Data records START
/-! ## The instructions: result, frame and completion

A meaning runs with `pc` already at the address after the instruction (40_clear_and_control_flow.md R99), so an
instruction that leaves `pc` alone goes on there. `t = { s with … }` says that every other element of the state, memory
included, is as before. -/

/-- 40_clear_and_control_flow.md `00E0`: all 256 display bytes cleared, `dirty` set, nothing else changed. -/
def Obligations.ClearScreen : Prop :=
  ∀ s : State, ∃ t, exec .cls s = .next t ∧ (∀ j, j < 256 → dispByte t.display j = 0x00) ∧ t.dirty = true ∧
    SameMemory s t ∧ SameRegsBut [] s t ∧ t = { s with display := t.display, dirty := t.dirty }

/-- 40_clear_and_control_flow.md `00EE` (decision D16): the last address pushed is popped into `pc`; on an empty stack
`STACK_UNDERFLOW` is recorded and nothing else changes. -/
def Obligations.ReturnPopsOrUnderflows : Prop :=
  (∀ (s : State) (below : List Addr) (a : Addr), s.stack = below ++ [a] →
    exec .ret s = .next { s with stack := below, pc := a }) ∧
  (∀ s : State, s.stack = [] → exec .ret s = .next { s with halted := .faulted .stackUnderflow s.ia })

/-- 40_clear_and_control_flow.md `1NNN` and `BNNN`: `pc` becomes `nnn`, or the sum of `nnn` and `V[0]` (`V[x]`,
`x = nnn[11:8]`, under `jump_uses_vx`), wrapped to 12 bits; nothing else changes. -/
def Obligations.JumpsSetPc : Prop :=
  ∀ (s : State) (nnn : Addr),
    exec (.jp nnn) s = .next { s with pc := nnn } ∧
    ∃ t, exec (.jpV0 nnn) s = .next t ∧
      t.pc.toNat = (nnn.toNat + (if s.config.quirks.jumpUsesVx then s.reg (nnn.extractLsb' 8 4) else s.reg 0).toNat) % 4096 ∧
      t = { s with pc := t.pc }

/-- 40_clear_and_control_flow.md `2NNN` (decision D17): the return address is pushed on top and `pc` becomes `nnn`; when an
optional `STACK_LIMIT` is reached, `STACK_OVERFLOW` is recorded and nothing else changes. -/
def Obligations.CallPushesOrOverflows : Prop :=
  ∀ (s : State) (nnn : Addr),
    (s.config.stackLimit ≠ some s.stack.length →
      exec (.call nnn) s = .next { s with stack := s.stack ++ [s.pc], pc := nnn }) ∧
    (s.config.stackLimit = some s.stack.length →
      exec (.call nnn) s = .next { s with halted := .faulted .stackOverflow s.ia })

/-- 40_clear_and_control_flow.md `3XNN`, `4XNN`, `5XY0`, `9XY0`: `pc` advances by 2 more, wrapping at 12 bits, when `V[x] = nn`
(`V[x] != nn`), or when `V[x] = V[y]` (`V[x] != V[y]`), else not at all; with `x = y` the register forms always and never
skip; no other element changes. The decode clauses are the spec's decision D2 (30_encoding.md section 2; PRESUMED,
notes/assumptions/12.md). -/
def Obligations.SkipsOnImmediateAndRegister : Prop :=
  (∀ op : Opcode, (op &&& 0xF00F = 0x5000 → decode op = .seReg (fieldsOf op).x (fieldsOf op).y) ∧
    (op &&& 0xF00F = 0x9000 → decode op = .sneReg (fieldsOf op).x (fieldsOf op).y) ∧
    ((op &&& 0xF000 = 0x5000 ∨ op &&& 0xF000 = 0x9000) → op &&& 0x000F ≠ 0 → decode op = .unimpl op)) ∧
  (∀ (s : State) (x : Nibble) (nn : Byte), ∃ t u,
    exec (.seImm x nn) s = .next t ∧ exec (.sneImm x nn) s = .next u ∧
    t.pc.toNat = (if (s.reg x).toNat = nn.toNat then (s.pc.toNat + 2) % 4096 else s.pc.toNat) ∧
    u.pc.toNat = (if (s.reg x).toNat = nn.toNat then s.pc.toNat else (s.pc.toNat + 2) % 4096) ∧
    t = { s with pc := t.pc } ∧ u = { s with pc := u.pc }) ∧
  (∀ (s : State) (x y : Nibble), ∃ t u,
    exec (.seReg x y) s = .next t ∧ exec (.sneReg x y) s = .next u ∧
    t.pc.toNat = (if (s.reg x).toNat = (s.reg y).toNat then (s.pc.toNat + 2) % 4096 else s.pc.toNat) ∧
    u.pc.toNat = (if (s.reg x).toNat = (s.reg y).toNat then s.pc.toNat else (s.pc.toNat + 2) % 4096) ∧
    (x = y → t.pc = s.pc + 2 ∧ u.pc = s.pc) ∧
    t = { s with pc := t.pc } ∧ u = { s with pc := u.pc })

/-- 41_registers_and_alu.md `6XNN`, `8XY0`, 42_index_timer_memory.md `ANNN`: `nn`, and the value of `V[y]`, go to
`V[x]`, and `nnn` to `I`; nothing else changes. The decode clauses are the spec's decision D2 (30_encoding.md section 2;
PRESUMED, notes/assumptions/12.md). -/
def Obligations.LoadImmediateCopyAndIndex : Prop :=
  (∀ op : Opcode, (op &&& 0xF000 = 0x6000 → decode op = .ldImm (fieldsOf op).x (fieldsOf op).nn) ∧
    (op &&& 0xF00F = 0x8000 → decode op = .ldReg (fieldsOf op).x (fieldsOf op).y) ∧
    (op &&& 0xF000 = 0xA000 → decode op = .ldI (fieldsOf op).nnn)) ∧
  (∀ (s : State) (nnn : Addr), exec (.ldI nnn) s = .next { s with index := nnn }) ∧
  ∀ (s : State) (x y : Nibble) (nn : Byte), ∃ t u,
    exec (.ldImm x nn) s = .next t ∧ exec (.ldReg x y) s = .next u ∧
    t.reg x = nn ∧ SameRegsBut [x] s t ∧ t = { s with v := t.v } ∧
    u.reg x = s.reg y ∧ SameRegsBut [x] s u ∧ u = { s with v := u.v } ∧ (x = y → u = s)

/-- 41_registers_and_alu.md `7XNN` (decision D12): the sum modulo 256 goes to `V[x]`; no flag is written, so that `VF`
changes only as the destination; nothing else changes. -/
def Obligations.AddImmediateWrapsWithoutFlag : Prop :=
  ∀ (s : State) (x : Nibble) (nn : Byte), ∃ t,
    exec (.addImm x nn) s = .next t ∧ (t.reg x).toNat = ((s.reg x).toNat + nn.toNat) % 256 ∧
    SameRegsBut [x] s t ∧ t = { s with v := t.v }

/-- 41_registers_and_alu.md `8XY1`..`8XY3`: or, and, xor of the operands read first; `VF` becomes 0 only under `vf_reset`,
and then also for `x = 15` (decision D11); nothing else changes. The decode clauses are the spec's decision D2
(30_encoding.md section 2; PRESUMED, notes/assumptions/12.md). -/
def Obligations.LogicOperations : Prop :=
  (∀ op : Opcode, (op &&& 0xF00F = 0x8001 → decode op = .orReg (fieldsOf op).x (fieldsOf op).y) ∧
    (op &&& 0xF00F = 0x8002 → decode op = .andReg (fieldsOf op).x (fieldsOf op).y) ∧
    (op &&& 0xF00F = 0x8003 → decode op = .xorReg (fieldsOf op).x (fieldsOf op).y)) ∧
  ∀ (s : State) (x y : Nibble) (i : Instr) (r : Byte),
    (i = .orReg x y ∧ r = s.reg x ||| s.reg y ∨ i = .andReg x y ∧ r = s.reg x &&& s.reg y ∨
      i = .xorReg x y ∧ r = s.reg x ^^^ s.reg y) →
    ∃ t, exec i s = .next t ∧
      t.reg x = (if x = 0xF ∧ s.config.quirks.vfReset = true then 0 else r) ∧
      (x ≠ 0xF → t.vf = if s.config.quirks.vfReset = true then 0 else s.vf) ∧
      SameRegsBut [x, 0xF] s t ∧ t = { s with v := t.v }

/-- 41_registers_and_alu.md `8XY4`: the sum modulo 256 goes to `V[x]` and then the carry, from the sum before masking, to
`VF`, which for `x = 15` ends as the carry (decision D11); nothing else changes. The decode clause is the spec's decision D2
(30_encoding.md section 2; PRESUMED, notes/assumptions/12.md). -/
def Obligations.AddRegistersSetsCarry : Prop :=
  (∀ op : Opcode, op &&& 0xF00F = 0x8004 → decode op = .addReg (fieldsOf op).x (fieldsOf op).y) ∧
  ∀ (s : State) (x y : Nibble), ∃ t,
    exec (.addReg x y) s = .next t ∧
    (x ≠ 0xF → (t.reg x).toNat = ((s.reg x).toNat + (s.reg y).toNat) % 256) ∧
    t.vf.toNat = ((s.reg x).toNat + (s.reg y).toNat) / 256 ∧
    SameRegsBut [x, 0xF] s t ∧ t = { s with v := t.v }

/-- 41_registers_and_alu.md `8XY5`, `8XY7`: `V[x] - V[y]`, or `V[y] - V[x]`, modulo 256, goes to `V[x]`, and then to `VF` 1
when the minuend is at least the subtrahend, else 0, which for `x = 15` stands (decision D11); nothing else changes. The
decode clauses are the spec's decision D2 (30_encoding.md section 2; PRESUMED, notes/assumptions/12.md). -/
def Obligations.SubtractSetsNoBorrow : Prop :=
  (∀ op : Opcode, (op &&& 0xF00F = 0x8005 → decode op = .sub (fieldsOf op).x (fieldsOf op).y) ∧
    (op &&& 0xF00F = 0x8007 → decode op = .subn (fieldsOf op).x (fieldsOf op).y)) ∧
  ∀ (s : State) (x y : Nibble), ∃ t u,
    exec (.sub x y) s = .next t ∧ exec (.subn x y) s = .next u ∧
    (x ≠ 0xF → (t.reg x).toNat = ((s.reg x).toNat + 256 - (s.reg y).toNat) % 256 ∧
      (u.reg x).toNat = ((s.reg y).toNat + 256 - (s.reg x).toNat) % 256) ∧
    t.vf = (if (s.reg y).toNat ≤ (s.reg x).toNat then 1 else 0) ∧
    u.vf = (if (s.reg x).toNat ≤ (s.reg y).toNat then 1 else 0) ∧
    SameRegsBut [x, 0xF] s t ∧ t = { s with v := t.v } ∧ SameRegsBut [x, 0xF] s u ∧ u = { s with v := u.v }

/-- 41_registers_and_alu.md `8XY6`, `8XYE`: with the operand `V[x]` under `shift_uses_vy` (90_conflicts.md C1) and `V[y]` by
default, it is written shifted by one to `V[x]`, and then the bit shifted out to `VF`, which for `x = 15` stands
(decision D11); nothing else changes. The decode clause for `8XYE` is the spec's decision D2 (30_encoding.md section 2;
PRESUMED, notes/assumptions/12.md); `8XY6` is the source's own pattern. -/
def Obligations.ShiftsSetBitShiftedOut : Prop :=
  (∀ op : Opcode, (op &&& 0xF00F = 0x8006 → decode op = .shr (fieldsOf op).x (fieldsOf op).y) ∧
    (op &&& 0xF00F = 0x800E → decode op = .shl (fieldsOf op).x (fieldsOf op).y)) ∧
  ∀ (s : State) (x y : Nibble) (b : Nat),
    b = (if s.config.quirks.shiftUsesVy = true then s.reg x else s.reg y).toNat → ∃ t u,
    exec (.shr x y) s = .next t ∧ exec (.shl x y) s = .next u ∧
    (x ≠ 0xF → (t.reg x).toNat = b / 2 ∧ (u.reg x).toNat = b * 2 % 256) ∧
    t.vf.toNat = b % 2 ∧ u.vf.toNat = b / 128 ∧
    SameRegsBut [x, 0xF] s t ∧ t = { s with v := t.v } ∧ SameRegsBut [x, 0xF] s u ∧ u = { s with v := u.v }

/-- 41_registers_and_alu.md `CXNN` (decision D26): `V[x]` becomes the evaluation's random byte and `nn`, whatever byte was
supplied, and nothing else changes; under `direct` the byte is the next of the host's sequence, a free value of the
model (notes/assumptions/7.md). -/
def Obligations.RandomByteIsMasked : Prop :=
  (∀ (s : State) (x : Nibble) (nn : Byte), ∃ t,
    exec (.rnd x nn) s = .next t ∧ t.reg x = s.rnd &&& nn ∧ SameRegsBut [x] s t ∧ t = { s with v := t.v }) ∧
  (∀ (s t : State) (x : Nibble) (nn : Byte),
    s.halted = .running → s.config.engine = .direct → s.pc.toNat + 1 < 4096 →
    decode (opcodeAt s.mem s.pc.toNat) = .rnd x nn → step s = .next t →
    t.reg x = Config.rndByte s.evals &&& nn ∧ t.evals = s.evals + 1)

/-- 42_index_timer_memory.md `FX07`, `FX15`, `FX18`, `FX1E`, `FX29` (decisions D6, D7, D12): `V[x]` from `DT`, `DT` from `V[x]`,
`ST` from `V[x]`; `I` becomes the sum of `I` and `V[x]` wrapped to 12 bits with no flag, or the glyph address of the low digit
of `V[x]` (stride PRESUMED, notes/assumptions/13.md); nothing else changes. -/
def Obligations.TimerAndIndexTransfers : Prop :=
  ∀ (s : State) (x : Nibble), ∃ r t u,
    exec (.ldVDt x) s = .next r ∧ r.reg x = s.delay ∧ SameRegsBut [x] s r ∧ r = { s with v := r.v } ∧
    exec (.ldDtV x) s = .next { s with delay := s.reg x } ∧
    exec (.ldStV x) s = .next { s with sound := s.reg x } ∧
    exec (.addI x) s = .next t ∧ t.index.toNat = (s.index.toNat + (s.reg x).toNat) % 4096 ∧
    t = { s with index := t.index } ∧
    exec (.ldF x) s = .next u ∧
    u.index.toNat = (s.config.fontBase.toNat + 5 * ((s.reg x).toNat % 16)) % 4096 ∧ u = { s with index := u.index }

/-- 42_index_timer_memory.md `FX33` (general knowledge G5, PRESUMED, notes/assumptions/13.md; decision D8): the
hundreds, tens and ones of `V[x]` at `I`, `I + 1`, `I + 2`, every other byte and element as before; when `I + 2` is
outside memory, `MEM_RANGE` is recorded and nothing is written. -/
def Obligations.BcdStore : Prop :=
  ∀ (s : State) (x : Nibble),
    (s.index.toNat + 2 < 4096 → ∃ t,
      exec (.ldB x) s = .next t ∧
      (s.mem.wf = true → (t.mem.read (s.effAddr 0)).toNat = (s.reg x).toNat / 100 ∧
        (t.mem.read (s.effAddr 1)).toNat = (s.reg x).toNat / 10 % 10 ∧
        (t.mem.read (s.effAddr 2)).toNat = (s.reg x).toNat % 10) ∧
      SameMemoryOutside (s.effAddr 0) 3 s t ∧ t = { s with mem := t.mem }) ∧
    (4096 ≤ s.index.toNat + 2 → exec (.ldB x) s = .next { s with halted := .faulted .memRange s.ia })

/-- 42_index_timer_memory.md `FX55` (decision D8 for the fault): `V0`..`Vx` are stored at `I`..`I + x` and, only under
`memory_increment`, `I` becomes `I + x + 1` wrapped to 12 bits; every other byte and element is as before; with `I + x`
outside memory `MEM_RANGE` is recorded and nothing is written; it ends a basic block, and the decode cache does not see
the store. -/
def Obligations.RegisterBlockStore : Prop :=
  (∀ op : Opcode, op &&& 0xF0FF = 0xF055 → decode op = .storeRegs (fieldsOf op).x) ∧
  ∀ (s : State) (x : Nibble), isTerminator (.storeRegs x) = true ∧
    (s.index.toNat + x.toNat < 4096 → ∃ t,
      exec (.storeRegs x) s = .next t ∧
      (s.mem.wf = true → ∀ r : Nibble, r.toNat ≤ x.toNat → t.mem.read (s.effAddr r.toNat) = s.reg r) ∧
      SameMemoryOutside (s.effAddr 0) (x.toNat + 1) s t ∧
      t.index.toNat = (if s.config.quirks.memoryIncrement = true then (s.index.toNat + x.toNat + 1) % 4096 else s.index.toNat) ∧
      t.decodeCache = s.decodeCache ∧ t = { s with mem := t.mem, index := t.index }) ∧
    (4096 ≤ s.index.toNat + x.toNat → exec (.storeRegs x) s = .next { s with halted := .faulted .memRange s.ia })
Data records END
__Work instructions__
In the data above, find each line where the string "delay" appears, then copy it.

__Answer to the problem__
    exec (.ldVDt x) s = .next r ∧ r.reg x = s.delay ∧ SameRegsBut [x] s r ∧ r = { s with v := r.v } ∧
    exec (.ldDtV x) s = .next { s with delay := s.reg x } ∧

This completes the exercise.